@[simp] theorem Hart.enterTrap_hid (h : Hart) (c : Nat) (v p : Word) (x y : Bool) : (h.enterTrap c v p x y).hid = h.hid := rfl
@[simp] theorem Hart.enterTrap_status (h : Hart) (c : Nat) (v p : Word) (x y : Bool) : (h.enterTrap c v p x y).status = h.status := rfl
@[simp] theorem Hart.enterTrap_out (h : Hart) (c : Nat) (v p : Word) (x y : Bool) : (h.enterTrap c v p x y).out = h.out := rfl
@[simp] theorem Hart.enterTrap_saveAt (h : Hart) (c : Nat) (v p : Word) (x y : Bool) : (h.enterTrap c v p x y).saveAt = h.saveAt := rfl
@[simp] theorem Hart.enterTrap_wait (h : Hart) (c : Nat) (v p : Word) (x y : Bool) : (h.enterTrap c v p x y).wait = Wait.none := rfl
@[simp] theorem Hart.enterTrap_since (h : Hart) (c : Nat) (v p : Word) (x y : Bool) : (h.enterTrap c v p x y).since = h.since := rfl
@[simp] theorem Hart.enterTrap_parkedAt (h : Hart) (c : Nat) (v p : Word) (x y : Bool) : (h.enterTrap c v p x y).parkedAt = h.parkedAt := rfl
@[simp] theorem Hart.enterTrap_retiredAt (h : Hart) (c : Nat) (v p : Word) (x y : Bool) : (h.enterTrap c v p x y).retiredAt = h.retiredAt := rfl
@[simp] theorem Hart.enterTrap_node (h : Hart) (c : Nat) (v p : Word) (x y : Bool) : (h.enterTrap c v p x y).node = h.node := rfl
@[simp] theorem Hart.enterTrap_task (h : Hart) (c : Nat) (v p : Word) (x y : Bool) : (h.enterTrap c v p x y).task = h.task := rfl
@[simp] theorem Hart.enterTrap_lcore (h : Hart) (c : Nat) (v p : Word) (x y : Bool) : (h.enterTrap c v p x y).lcore = h.lcore := rfl
@[simp] theorem Hart.enterTrap_pcore (h : Hart) (c : Nat) (v p : Word) (x y : Bool) : (h.enterTrap c v p x y).pcore = h.pcore := rfl
@[simp] theorem Hart.enterTrap_ctx (h : Hart) (c : Nat) (v p : Word) (x y : Bool) : (h.enterTrap c v p x y).ctx = h.ctx := rfl
@[simp] theorem Hart.enterTrap_pfirst (h : Hart) (c : Nat) (v p : Word) (x y : Bool) : (h.enterTrap c v p x y).pfirst = h.pfirst := rfl
@[simp] theorem Hart.enterTrap_parts (h : Hart) (c : Nat) (v p : Word) (x y : Bool) : (h.enterTrap c v p x y).parts = h.parts := rfl
@[simp] theorem Hart.enterTrap_vregs (h : Hart) (c : Nat) (v p : Word) (x y : Bool) : (h.enterTrap c v p x y).vregs = h.vregs := rfl
@[simp] theorem Hart.enterTrap_slots (h : Hart) (c : Nat) (v p : Word) (x y : Bool) : (h.enterTrap c v p x y).slots = h.slots := rfl
@[simp] theorem Hart.enterTrap_hsplit (h : Hart) (c : Nat) (v p : Word) (x y : Bool) : (h.enterTrap c v p x y).hsplit = h.hsplit := rfl
@[simp] theorem Hart.enterTrap_prio (h : Hart) (c : Nat) (v p : Word) (x y : Bool) : (h.enterTrap c v p x y).prio = h.prio := rfl
@[simp] theorem Hart.enterTrap_det (h : Hart) (c : Nat) (v p : Word) (x y : Bool) : (h.enterTrap c v p x y).det = h.det := rfl
@[simp] theorem Hart.enterTrap_wid (h : Hart) (c : Nat) (v p : Word) (x y : Bool) : (h.enterTrap c v p x y).wid = h.wid := rfl
@[simp] theorem Hart.enterTrap_widf (h : Hart) (c : Nat) (v p : Word) (x y : Bool) : (h.enterTrap c v p x y).widf = h.widf := rfl
@[simp] theorem Hart.enterTrap_vec (h : Hart) (c : Nat) (v p : Word) (x y : Bool) : (h.enterTrap c v p x y).vec = h.vec := rfl
@[simp] theorem Hart.enterTrap_mat (h : Hart) (c : Nat) (v p : Word) (x y : Bool) : (h.enterTrap c v p x y).mat = h.mat := rfl
@[simp] theorem Hart.enterTrap_dist (h : Hart) (c : Nat) (v p : Word) (x y : Bool) : (h.enterTrap c v p x y).dist = h.dist := rfl
@[simp] theorem Hart.enterTrap_inj (h : Hart) (c : Nat) (v p : Word) (x y : Bool) : (h.enterTrap c v p x y).inj = h.inj := rfl
@[simp] theorem Hart.enterTrap_lane (h : Hart) (c : Nat) (v p : Word) (x y : Bool) : (h.enterTrap c v p x y).lane = h.lane := rfl
@[simp] theorem Hart.enterTrap_detm (h : Hart) (c : Nat) (v p : Word) (x y : Bool) : (h.enterTrap c v p x y).detm = h.detm := rfl
@[simp] theorem Hart.enterTrap_ctr (h : Hart) (c : Nat) (v p : Word) (x y : Bool) : (h.enterTrap c v p x y).ctr = h.ctr := rfl
@[simp] theorem Hart.enterTrap_pmId (h : Hart) (c : Nat) (v p : Word) (x y : Bool) : (h.enterTrap c v p x y).pmId = h.pmId := rfl
@[simp] theorem Hart.enterTrap_pmOcc (h : Hart) (c : Nat) (v p : Word) (x y : Bool) : (h.enterTrap c v p x y).pmOcc = h.pmOcc := rfl
@[simp] theorem Hart.enterTrap_monitor (h : Hart) (c : Nat) (v p : Word) (x y : Bool) : (h.enterTrap c v p x y).monitor = none := rfl
@[simp] theorem Hart.enterTrap_window (h : Hart) (c : Nat) (v p : Word) (x y : Bool) : (h.enterTrap c v p x y).window = h.window := rfl
@[simp] theorem Hart.enterTrap_passed (h : Hart) (c : Nat) (v p : Word) (x y : Bool) : (h.enterTrap c v p x y).passed = h.passed := rfl
@[simp] theorem Hart.enterTrap_aged (h : Hart) (c : Nat) (v p : Word) (x y : Bool) : (h.enterTrap c v p x y).aged = h.aged := rfl
@[simp] theorem Hart.enterTrap_adv (h : Hart) (c : Nat) (v p : Word) (x y : Bool) : (h.enterTrap c v p x y).adv = h.adv := rfl

@[simp] theorem Hart.served_hid (h : Hart) (k n : Nat) : (h.served k n).hid = h.hid := rfl
@[simp] theorem Hart.served_status (h : Hart) (k n : Nat) : (h.served k n).status = h.status := rfl
@[simp] theorem Hart.served_out (h : Hart) (k n : Nat) : (h.served k n).out = h.out := rfl
@[simp] theorem Hart.served_saveAt (h : Hart) (k n : Nat) : (h.served k n).saveAt = h.saveAt := rfl
@[simp] theorem Hart.served_wait (h : Hart) (k n : Nat) : (h.served k n).wait = h.wait := rfl
@[simp] theorem Hart.served_since (h : Hart) (k n : Nat) : (h.served k n).since = n := rfl
@[simp] theorem Hart.served_parkedAt (h : Hart) (k n : Nat) : (h.served k n).parkedAt = h.parkedAt := rfl
@[simp] theorem Hart.served_retiredAt (h : Hart) (k n : Nat) : (h.served k n).retiredAt = n := rfl
@[simp] theorem Hart.served_node (h : Hart) (k n : Nat) : (h.served k n).node = h.node := rfl
@[simp] theorem Hart.served_task (h : Hart) (k n : Nat) : (h.served k n).task = h.task := rfl
@[simp] theorem Hart.served_lcore (h : Hart) (k n : Nat) : (h.served k n).lcore = h.lcore := rfl
@[simp] theorem Hart.served_pcore (h : Hart) (k n : Nat) : (h.served k n).pcore = h.pcore := rfl
@[simp] theorem Hart.served_ctx (h : Hart) (k n : Nat) : (h.served k n).ctx = h.ctx := rfl
@[simp] theorem Hart.served_pfirst (h : Hart) (k n : Nat) : (h.served k n).pfirst = h.pfirst := rfl
@[simp] theorem Hart.served_parts (h : Hart) (k n : Nat) : (h.served k n).parts = h.parts := rfl
@[simp] theorem Hart.served_vregs (h : Hart) (k n : Nat) : (h.served k n).vregs = h.vregs := rfl
@[simp] theorem Hart.served_slots (h : Hart) (k n : Nat) : (h.served k n).slots = h.slots := rfl
@[simp] theorem Hart.served_hsplit (h : Hart) (k n : Nat) : (h.served k n).hsplit = h.hsplit := rfl
@[simp] theorem Hart.served_prio (h : Hart) (k n : Nat) : (h.served k n).prio = h.prio := rfl
@[simp] theorem Hart.served_det (h : Hart) (k n : Nat) : (h.served k n).det = h.det := rfl
@[simp] theorem Hart.served_wid (h : Hart) (k n : Nat) : (h.served k n).wid = h.wid := rfl
@[simp] theorem Hart.served_widf (h : Hart) (k n : Nat) : (h.served k n).widf = h.widf := rfl
@[simp] theorem Hart.served_front (h : Hart) (k n : Nat) : (h.served k n).front = h.front := rfl
@[simp] theorem Hart.served_vec (h : Hart) (k n : Nat) : (h.served k n).vec = h.vec := rfl
@[simp] theorem Hart.served_mat (h : Hart) (k n : Nat) : (h.served k n).mat = h.mat := rfl
@[simp] theorem Hart.served_dist (h : Hart) (k n : Nat) : (h.served k n).dist = h.dist := rfl
@[simp] theorem Hart.served_trap (h : Hart) (k n : Nat) : (h.served k n).trap = h.trap := rfl
@[simp] theorem Hart.served_inj (h : Hart) (k n : Nat) : (h.served k n).inj = h.inj := rfl
@[simp] theorem Hart.served_lane (h : Hart) (k n : Nat) : (h.served k n).lane = h.lane := rfl
@[simp] theorem Hart.served_detm (h : Hart) (k n : Nat) : (h.served k n).detm = h.detm := rfl
@[simp] theorem Hart.served_pmId (h : Hart) (k n : Nat) : (h.served k n).pmId = h.pmId := rfl
@[simp] theorem Hart.served_pmOcc (h : Hart) (k n : Nat) : (h.served k n).pmOcc = h.pmOcc := rfl
@[simp] theorem Hart.served_monitor (h : Hart) (k n : Nat) : (h.served k n).monitor = h.monitor := rfl
@[simp] theorem Hart.served_window (h : Hart) (k n : Nat) : (h.served k n).window = h.window := rfl
@[simp] theorem Hart.served_passed (h : Hart) (k n : Nat) : (h.served k n).passed = 0 := rfl
@[simp] theorem Hart.served_aged (h : Hart) (k n : Nat) : (h.served k n).aged = false := rfl
@[simp] theorem Hart.served_adv (h : Hart) (k n : Nat) : (h.served k n).adv = h.adv := rfl

@[simp] theorem Hart.leaveTrap_hid (h : Hart) : (h.leaveTrap).hid = h.hid := rfl
@[simp] theorem Hart.leaveTrap_status (h : Hart) : (h.leaveTrap).status = h.status := rfl
@[simp] theorem Hart.leaveTrap_out (h : Hart) : (h.leaveTrap).out = h.out := rfl
@[simp] theorem Hart.leaveTrap_saveAt (h : Hart) : (h.leaveTrap).saveAt = h.saveAt := rfl
@[simp] theorem Hart.leaveTrap_wait (h : Hart) : (h.leaveTrap).wait = h.wait := rfl
@[simp] theorem Hart.leaveTrap_since (h : Hart) : (h.leaveTrap).since = h.since := rfl
@[simp] theorem Hart.leaveTrap_parkedAt (h : Hart) : (h.leaveTrap).parkedAt = h.parkedAt := rfl
@[simp] theorem Hart.leaveTrap_retiredAt (h : Hart) : (h.leaveTrap).retiredAt = h.retiredAt := rfl
@[simp] theorem Hart.leaveTrap_node (h : Hart) : (h.leaveTrap).node = h.node := rfl
@[simp] theorem Hart.leaveTrap_task (h : Hart) : (h.leaveTrap).task = h.task := rfl
@[simp] theorem Hart.leaveTrap_lcore (h : Hart) : (h.leaveTrap).lcore = h.lcore := rfl
@[simp] theorem Hart.leaveTrap_pcore (h : Hart) : (h.leaveTrap).pcore = h.pcore := rfl
@[simp] theorem Hart.leaveTrap_ctx (h : Hart) : (h.leaveTrap).ctx = h.ctx := rfl
@[simp] theorem Hart.leaveTrap_pfirst (h : Hart) : (h.leaveTrap).pfirst = h.pfirst := rfl
@[simp] theorem Hart.leaveTrap_parts (h : Hart) : (h.leaveTrap).parts = h.parts := rfl
@[simp] theorem Hart.leaveTrap_vregs (h : Hart) : (h.leaveTrap).vregs = h.vregs := rfl
@[simp] theorem Hart.leaveTrap_slots (h : Hart) : (h.leaveTrap).slots = h.slots := rfl
@[simp] theorem Hart.leaveTrap_hsplit (h : Hart) : (h.leaveTrap).hsplit = h.hsplit := rfl
@[simp] theorem Hart.leaveTrap_prio (h : Hart) : (h.leaveTrap).prio = h.prio := rfl
@[simp] theorem Hart.leaveTrap_det (h : Hart) : (h.leaveTrap).det = h.det := rfl
@[simp] theorem Hart.leaveTrap_wid (h : Hart) : (h.leaveTrap).wid = h.wid := rfl
@[simp] theorem Hart.leaveTrap_widf (h : Hart) : (h.leaveTrap).widf = h.widf := rfl
@[simp] theorem Hart.leaveTrap_vec (h : Hart) : (h.leaveTrap).vec = h.vec := rfl
@[simp] theorem Hart.leaveTrap_mat (h : Hart) : (h.leaveTrap).mat = h.mat := rfl
@[simp] theorem Hart.leaveTrap_dist (h : Hart) : (h.leaveTrap).dist = h.dist := rfl
@[simp] theorem Hart.leaveTrap_lane (h : Hart) : (h.leaveTrap).lane = h.lane := rfl
@[simp] theorem Hart.leaveTrap_detm (h : Hart) : (h.leaveTrap).detm = h.detm := rfl
@[simp] theorem Hart.leaveTrap_ctr (h : Hart) : (h.leaveTrap).ctr = h.ctr := rfl
@[simp] theorem Hart.leaveTrap_pmId (h : Hart) : (h.leaveTrap).pmId = h.pmId := rfl
@[simp] theorem Hart.leaveTrap_pmOcc (h : Hart) : (h.leaveTrap).pmOcc = h.pmOcc := rfl
@[simp] theorem Hart.leaveTrap_monitor (h : Hart) : (h.leaveTrap).monitor = h.monitor := rfl
@[simp] theorem Hart.leaveTrap_window (h : Hart) : (h.leaveTrap).window = h.window := rfl
@[simp] theorem Hart.leaveTrap_passed (h : Hart) : (h.leaveTrap).passed = h.passed := rfl
@[simp] theorem Hart.leaveTrap_aged (h : Hart) : (h.leaveTrap).aged = h.aged := rfl
@[simp] theorem Hart.leaveTrap_adv (h : Hart) : (h.leaveTrap).adv = h.adv := rfl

- [Try it] From the entries above, extract only the lines running from the one containing "n).pcore = h.pcore := rfl" through the one containing "n).wid = h.wid := rfl", inclusive.

- [Output of the exercise]
@[simp] theorem Hart.served_pcore (h : Hart) (k n : Nat) : (h.served k n).pcore = h.pcore := rfl
@[simp] theorem Hart.served_ctx (h : Hart) (k n : Nat) : (h.served k n).ctx = h.ctx := rfl
@[simp] theorem Hart.served_pfirst (h : Hart) (k n : Nat) : (h.served k n).pfirst = h.pfirst := rfl
@[simp] theorem Hart.served_parts (h : Hart) (k n : Nat) : (h.served k n).parts = h.parts := rfl
@[simp] theorem Hart.served_vregs (h : Hart) (k n : Nat) : (h.served k n).vregs = h.vregs := rfl
@[simp] theorem Hart.served_slots (h : Hart) (k n : Nat) : (h.served k n).slots = h.slots := rfl
@[simp] theorem Hart.served_hsplit (h : Hart) (k n : Nat) : (h.served k n).hsplit = h.hsplit := rfl
@[simp] theorem Hart.served_prio (h : Hart) (k n : Nat) : (h.served k n).prio = h.prio := rfl
@[simp] theorem Hart.served_det (h : Hart) (k n : Nat) : (h.served k n).det = h.det := rfl
@[simp] theorem Hart.served_wid (h : Hart) (k n : Nat) : (h.served k n).wid = h.wid := rfl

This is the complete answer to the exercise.